_What you are asked to do:_
Use the entries below and reproduce exactly the lines from the one containing "(∀ (poly c : BitVec" down to the one containing "noise.length < 10", both of them included.

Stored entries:
* * * * * * * * *
/-- Operands out of range have no meaning and nothing happens: addresses and lengths a frame cannot hold, transport
addresses from `2^24` on, empty blocks, block reads from `2^24` bytes on, the SSL-create packet sent to another group
than `GROUP_WIFI` (section 2 of spec/40_framer.md, R61, R66, R107, R181). That a `writeBlock` a later piece of which
would start at `2^24` or beyond is refused whole, before its first piece, is the model's choice (log 13): the MTU
split as spec/41_transport.md writes it sends the pieces before it first. That a chunk invoked by itself has 1 to
`PKT_LIMIT` bytes is log 11. Where a cited rule is a decision of the spec's own (D15, D20, D38, D54), the statement
follows it. -/
def Obligations.OperandsOutOfRangeRefused : Prop :=
  ∀ s : State,
  (∀ (a : BitVec 15) (d : Word), 0x30 < a.toNat → exec (.cmdInternalWrite a d) s = .refused .operandRange) ∧
  (∀ a : BitVec 15, 0xFF < a.toNat → exec (.cmdInternalRead a) s = .refused .operandRange) ∧
  (∀ (a : Addr) (n : BitVec 24), (n.toNat < 2 ∨ 2040 < n.toNat) → exec (.cmdExtWrite a n) s = .refused .operandRange) ∧
  (∀ (a : Addr) (n : BitVec 24), n.toNat < 2 → exec (.cmdExtRead a n) s = .refused .operandRange) ∧
  (∀ (a : Addr) (d : Word), a.toNat ≤ 0x30 → exec (.cmdSingleWrite a d) s = .refused .operandRange) ∧
  (∀ a : Addr, a.toNat ≤ 0xFF → exec (.cmdSingleRead a) s = .refused .operandRange) ∧
  (∀ d : Bytes, Ready s → (d.length = 0 ∨ s.fr.pktLimit < d.length) →
    exec (.tagFirst d) s = .refused .blockSize ∧ exec (.tagMiddle d) s = .refused .blockSize ∧
      exec (.tagLast d) s = .refused .blockSize) ∧
  (∀ (group : Byte) (control data : Bytes) (offset : Nat), group ≠ s.params.groupWifi →
    exec (.hifSslCreate group (.outbound control data offset)) s = .refused .operandRange) ∧
  (∀ (addr v : Word) (buf : Span), Ready s →
    (2 ^ 24 ≤ addr.toNat →
      exec (.opReadRegister addr) s = .refused .operandRange ∧
      exec (.opWriteRegister addr v) s = .refused .operandRange ∧
      exec (.opReadBlock addr buf) s = .refused .operandRange ∧
      exec (.opWriteBlock addr buf) s = .refused .operandRange) ∧
    (addr.toNat < 2 ^ 24 → buf.len = 0 →
      exec (.opReadBlock addr buf) s = .refused .blockSize ∧ exec (.opWriteBlock addr buf) s = .refused .blockSize) ∧
    (addr.toNat < 2 ^ 24 → 2 ^ 24 ≤ buf.len → exec (.opReadBlock addr buf) s = .refused .blockSize) ∧
    (addr.toNat < 2 ^ 24 → ∀ k : Nat, 2040 * k < buf.len → 2 ^ 24 ≤ addr.toNat + 2040 * k →
      exec (.opWriteBlock addr buf) s = .refused .operandRange))

/-- The bytes of a built frame on the wire: the frame, and after its last byte the CRC7 shifted left by one when
`CRC_EN = 1` (R96). -/
def Obligations.CrcByteFollowsTheFrame : Prop :=
  ∀ (c : Cmd) (s : State),
    frameBytes (buildFrame c s).fr =
      if s.fr.crcEn then c.bytes ++ [((crc7 s.params c.bytes).setWidth 8 <<< 1) &&& 0xFE] else c.bytes

/-- The CRC7 in its table form, for every polynomial, with the table values and the examples R130 gives for `CRC7_POLY
= 0x09` and `CRC7_INIT = 0x7F`, the defaults the spec chooses (log 15). Where a cited rule is a decision of the spec's
own (D6, its general knowledge), the statement follows it. -/
def Obligations.CrcTableForm : Prop :=
  (∀ (poly c : BitVec 7) (b : Byte), crc7Byte poly c b = crc7Byte poly 0 ((c.setWidth 8 <<< 1) ^^^ b)) ∧
  ([0x00, 0x01, 0x02, 0x03, 0x04, 0x05, 0x06, 0x07, 0x08, 0x09, 0x0A, 0x0B, 0x0C, 0x0D, 0x0E, 0x0F].map
      (crc7Byte 0x09 0) =
    [0x00, 0x09, 0x12, 0x1B, 0x24, 0x2D, 0x36, 0x3F, 0x48, 0x41, 0x5A, 0x53, 0x6C, 0x65, 0x7E, 0x77]) ∧
  crc7Byte 0x09 0 0x80 = 0x41 ∧ crc7Byte 0x09 0 0xFF = 0x79 ∧
  crc7With 0x09 0x7F [] = 0x7F ∧ crc7With 0x09 0x7F [0x00] = 0x70 ∧ crc7With 0x09 0x7F [0xFF] = 0x09 ∧
  crc7With 0x09 0x7F [0xCA, 0x00, 0x12, 0x34] = 0x7C

/-- The tag scan: the first byte with high nibble 0xF among ten ends it, whatever came before; ten bytes without one
raise `E_NO_START_TAG` and no eleventh is read; the error is not retried (R147). -/
def Obligations.TagScanTakesTheFirstTag : Prop :=
  (∀ (s : State) (noise : Bytes) (b : Byte) (rest : List (Option Byte)),
    noise.length < 10 → (∀ x ∈ noise, x.extractLsb' 4 4 ≠ 0xF#4) → b.extractLsb' 4 4 = 0xF#4 →
    s.env.miso = (noise ++ [b]).map some ++ rest →
    (scanTag tagScanMax s).1 = none ∧ (scanTag tagScanMax s).2.env.miso = rest ∧
      (scanTag tagScanMax s).2.env.bus = s.env.bus ++ (noise ++ [b]).map fun x => .xfer 0x00 (some x)) ∧
  (∀ (s : State) (bytes : Bytes) (rest : List (Option Byte)),
    bytes.length = 10 → (∀ x ∈ bytes, x.extractLsb' 4 4 ≠ 0xF#4) → s.env.miso = bytes.map some ++ rest →
    (scanTag tagScanMax s).1 = some .noStartTag ∧ (scanTag tagScanMax s).2.env.miso = rest ∧
      (scanTag tagScanMax s).2.env.bus = s.env.bus ++ bytes.map fun x => .xfer 0x00 (some x)) ∧
  Err.noStartTag.retried = false

/-- A written chunk is one bus step: its tag, its payload, two zero CRC bytes when `CRC_EN = 1`; `DF_REM` and `DF_IX`
move on and nothing else changes (R102, R142, R144, R170). That a chunk is a request of its own, which leaves `T_SEQ`,
`ATT` and `T_LAST_ERR` as they are, is the model's choice (log 11). Where a cited rule is a decision of the spec's own
(D13, D18), the statement follows it. -/
def Obligations.WrittenChunk : Prop :=
  ∀ (s : State) (i : Instr) (tag : Byte) (d y : Bytes) (rest : List (Option Byte)),
    (i = .tagFirst d ∧ tag = 0xF1 ∨ i = .tagMiddle d ∧ tag = 0xF2 ∨ i = .tagLast d ∧ tag = 0xF3) →
    0 < d.length → d.length ≤ s.fr.pktLimit → Ready s → BusReady s →
    y.length = (tag :: d ++ crcTail s.fr.crcEn 0x00 0x00).length → s.env.miso = y.map some ++ rest →
    ∃ t, exec i s = .next t ∧
      Returned (newTask s) (taskOf s) (.ok .unit) (stepEvents (tag :: d ++ crcTail s.fr.crcEn 0x00 0x00) y) rest t ∧
      t.fr = { s.fr with dfRem := s.fr.dfRem - d.length, dfIx := s.fr.dfIx + 1 } ∧ t.tr = s.tr

/-- A chunk read behind a tag scan, in one bus step: `min(DF_REM, PKT_LIMIT)` bytes are the result, whatever the tag's
low nibble was, and `DF_REM` and `DF_IX` move on; without a tag among ten bytes the operation ends in
`E_NO_START_TAG`; where no byte of a frame is left nothing crosses the bus; nothing else changes (R102, R146, R147,
R170). That a chunk is a request of its own, which leaves `T_SEQ`, `ATT` and `T_LAST_ERR` as they are, is the model's
choice (log 11). Where a cited rule is a decision of the spec's own (D10, D18), the statement follows it. -/
def Obligations.ReadChunk : Prop :=
  (∀ (s : State) (seq : BitVec 4) (d : Bytes) (ev : List BusEvent) (rest : List (Option Byte)),
    Ready s → BusReady s → 0 < s.fr.dfRem → d.length = min s.fr.dfRem s.fr.pktLimit → ChunkFrom s.fr.crcEn d ev →
    s.env.miso = answersOf ev ++ rest →
    ∃ t, exec (.tagAny seq) s = .next t ∧
      Returned (newTask s) (taskOf s) (.ok (.bytes d)) ev rest t ∧
      t.fr = { s.fr with dfRem := s.fr.dfRem - d.length, dfIx := s.fr.dfIx + 1 } ∧ t.tr = s.tr) ∧
  (∀ (s : State) (seq : BitVec 4) (bytes : Bytes) (rest : List (Option Byte)),
    Ready s → BusReady s → 0 < s.fr.dfRem → bytes.length = 10 → (∀ x ∈ bytes, x.extractLsb' 4 4 ≠ 0xF#4) →
    s.env.miso = bytes.map some ++ rest →
    ∃ t, exec (.tagAny seq) s = .next t ∧
      Returned (newTask s) (taskOf s) (.err .noStartTag) (stepEvents (filler 10) bytes) rest t ∧ t.fr = s.fr ∧ t.tr = s.tr) ∧
  (∀ (s : State) (seq : BitVec 4), Ready s → BusReady s → s.fr.dfRem = 0 →
    ∃ t, exec (.tagAny seq) s = .next t ∧
      Returned (newTask s) (taskOf s) (.ok (.bytes [])) [] s.env.miso t ∧ t.fr = s.fr ∧ t.tr = s.tr)

/-! ### The transport -/

/-- `readRegister`: the frame, the response and the data frame of four bytes cross the bus exactly as R176 says, and
the word is the four bytes, least significant first. Where a cited rule is a decision of the spec's own (D14, its
general knowledge), the statement follows it. -/
def Obligations.ReadRegisterReturnsTheWord : Prop :=
  ∀ (s : State) (addr v : Word) (ev : List BusEvent) (rest : List (Option Byte)),
    Ready s → addr.toNat < 2 ^ 24 → BusReady s → Answers s [.read (addr.setWidth 24) v] ev rest →
    ∃ t, exec (.opReadRegister addr) s = .next t ∧ Returned (newTask s) (taskOf s) (.ok (.word v)) ev rest t

/-- `writeRegister`: the value crosses the bus in the command frame, and nothing else changes (R177). -/
def Obligations.WriteRegisterSendsTheWord : Prop :=
  ∀ (s : State) (addr v : Word) (ev : List BusEvent) (rest : List (Option Byte)),
    Ready s → addr.toNat < 2 ^ 24 → BusReady s → Answers s [.write (addr.setWidth 24) v] ev rest →
    ∃ t, exec (.opWriteRegister addr v) s = .next t ∧ Returned (newTask s) (taskOf s) (.ok .unit) ev rest t

/-- `readBlock`: the caller's span holds the bytes the device sent, every other byte of memory is as before (R178,
R181). Where a cited rule is a decision of the spec's own (D15, D16), the statement follows it. -/
def Obligations.ReadBlockFillsTheSpan : Prop :=
  ∀ (s : State) (addr : Word) (buf : Span) (b : Bytes) (ev : List BusEvent) (rest : List (Option Byte)),
    Ready s → addr.toNat < 2 ^ 24 → BusReady s → Memory.wf s.mem = true → buf.len = b.length →
    Answers s [.readBlock (addr.setWidth 24) b] ev rest →
    ∃ t m, exec (.opReadBlock addr buf) s = .next t ∧
      Returned ((newTask s).setMem m) (taskOf s) (.ok .unit) ev rest t ∧ Filled s.mem m buf b

/-- `writeBlock`: the span's bytes go to the device in pieces of at most 2040, each an operation of its own, at
advancing addresses; nothing else changes (R179, R180, R181). Where a cited rule is a decision of the spec's own (D11,
D15), the statement follows it. -/
def Obligations.WriteBlockSendsThePieces : Prop :=
  ∀ (s : State) (addr : Word) (buf : Span) (xs : List Access) (ev : List BusEvent) (rest : List (Option Byte)),
    Ready s → addr.toNat < 2 ^ 24 → BusReady s → 0 < buf.len →
    Pieces addr.toNat (memReadBytes s.mem buf.base buf.len) xs → Answers s xs ev rest →
    ∃ t, exec (.opWriteBlock addr buf) s = .next t ∧ Returned (newTask s) (taskOf s) (.ok .unit) ev rest t

/-- An operation all of whose ten attempts fail: nine soft resets between them, each followed by its settle delay,
then the last attempt's error, whichever of the retried errors it is (`E_XFER` at any byte of the command frame, the
response, a chunk of the data frame or the data trailer; `E_DEV`; `E_DATA_RSP`), with `T_LOCK` free and the rest of
the state as it was; the four transport operations alike. Of a block written in pieces, the pieces before the one that
fails have succeeded, each with ten attempts of its own, and the pieces after it are not sent (R172, R173, R180, R182,
R185; what a failed block read leaves in the lent span is log 6; that a failed transfer ends its bus step at once is
log 18). Where a cited rule is a decision of the spec's own (D7, D8, D9), the statement follows it. -/
def Obligations.TenAttemptsThenTheLastError : Prop :=
  ∀ (s : State) (i : Instr) (before after : List Access) (a : Access) (c : Cmd) (f : DataFrame) (v : Value)
    (sp : Option (Span × Bytes)) (errs0 errs : List Err) (e : Err) (ev0 ev ev' : List BusEvent)
    (rest : List (Option Byte)),
    Ready s → BusReady s → Memory.wf s.mem = true → Transfers s i (before ++ a :: after) v sp →
    AllSucceed s.params s.fr.crcEn s.fr.pktLimit before errs0 ev0 → Carries a c f →
    FailedAttempts s.params s.fr.crcEn s.fr.pktLimit c f errs ev → errs.length = 9 →
    FailedAttempt s.params s.fr.crcEn s.fr.pktLimit c f e ev' → s.env.miso = answersOf (ev0 ++ ev ++ ev') ++ rest →
    ∃ t m, exec i s = .next t ∧
      Returned (((newTask s).setMem m).mapTr fun r => { r with lastErr := some e }) (taskOf s) (.err e)
        (ev0 ++ ev ++ ev') rest t ∧
      t.tr.att = 10 ∧ (sp = none → m = s.mem) ∧ ∀ buf b, sp = some (buf, b) → Spared s.mem m buf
* * * * * * * * *
_Your response:_
  (∀ (poly c : BitVec 7) (b : Byte), crc7Byte poly c b = crc7Byte poly 0 ((c.setWidth 8 <<< 1) ^^^ b)) ∧
  ([0x00, 0x01, 0x02, 0x03, 0x04, 0x05, 0x06, 0x07, 0x08, 0x09, 0x0A, 0x0B, 0x0C, 0x0D, 0x0E, 0x0F].map
      (crc7Byte 0x09 0) =
    [0x00, 0x09, 0x12, 0x1B, 0x24, 0x2D, 0x36, 0x3F, 0x48, 0x41, 0x5A, 0x53, 0x6C, 0x65, 0x7E, 0x77]) ∧
  crc7Byte 0x09 0 0x80 = 0x41 ∧ crc7Byte 0x09 0 0xFF = 0x79 ∧
  crc7With 0x09 0x7F [] = 0x7F ∧ crc7With 0x09 0x7F [0x00] = 0x70 ∧ crc7With 0x09 0x7F [0xFF] = 0x09 ∧
  crc7With 0x09 0x7F [0xCA, 0x00, 0x12, 0x34] = 0x7C

/-- The tag scan: the first byte with high nibble 0xF among ten ends it, whatever came before; ten bytes without one
raise `E_NO_START_TAG` and no eleventh is read; the error is not retried (R147). -/
def Obligations.TagScanTakesTheFirstTag : Prop :=
  (∀ (s : State) (noise : Bytes) (b : Byte) (rest : List (Option Byte)),
    noise.length < 10 → (∀ x ∈ noise, x.extractLsb' 4 4 ≠ 0xF#4) → b.extractLsb' 4 4 = 0xF#4 →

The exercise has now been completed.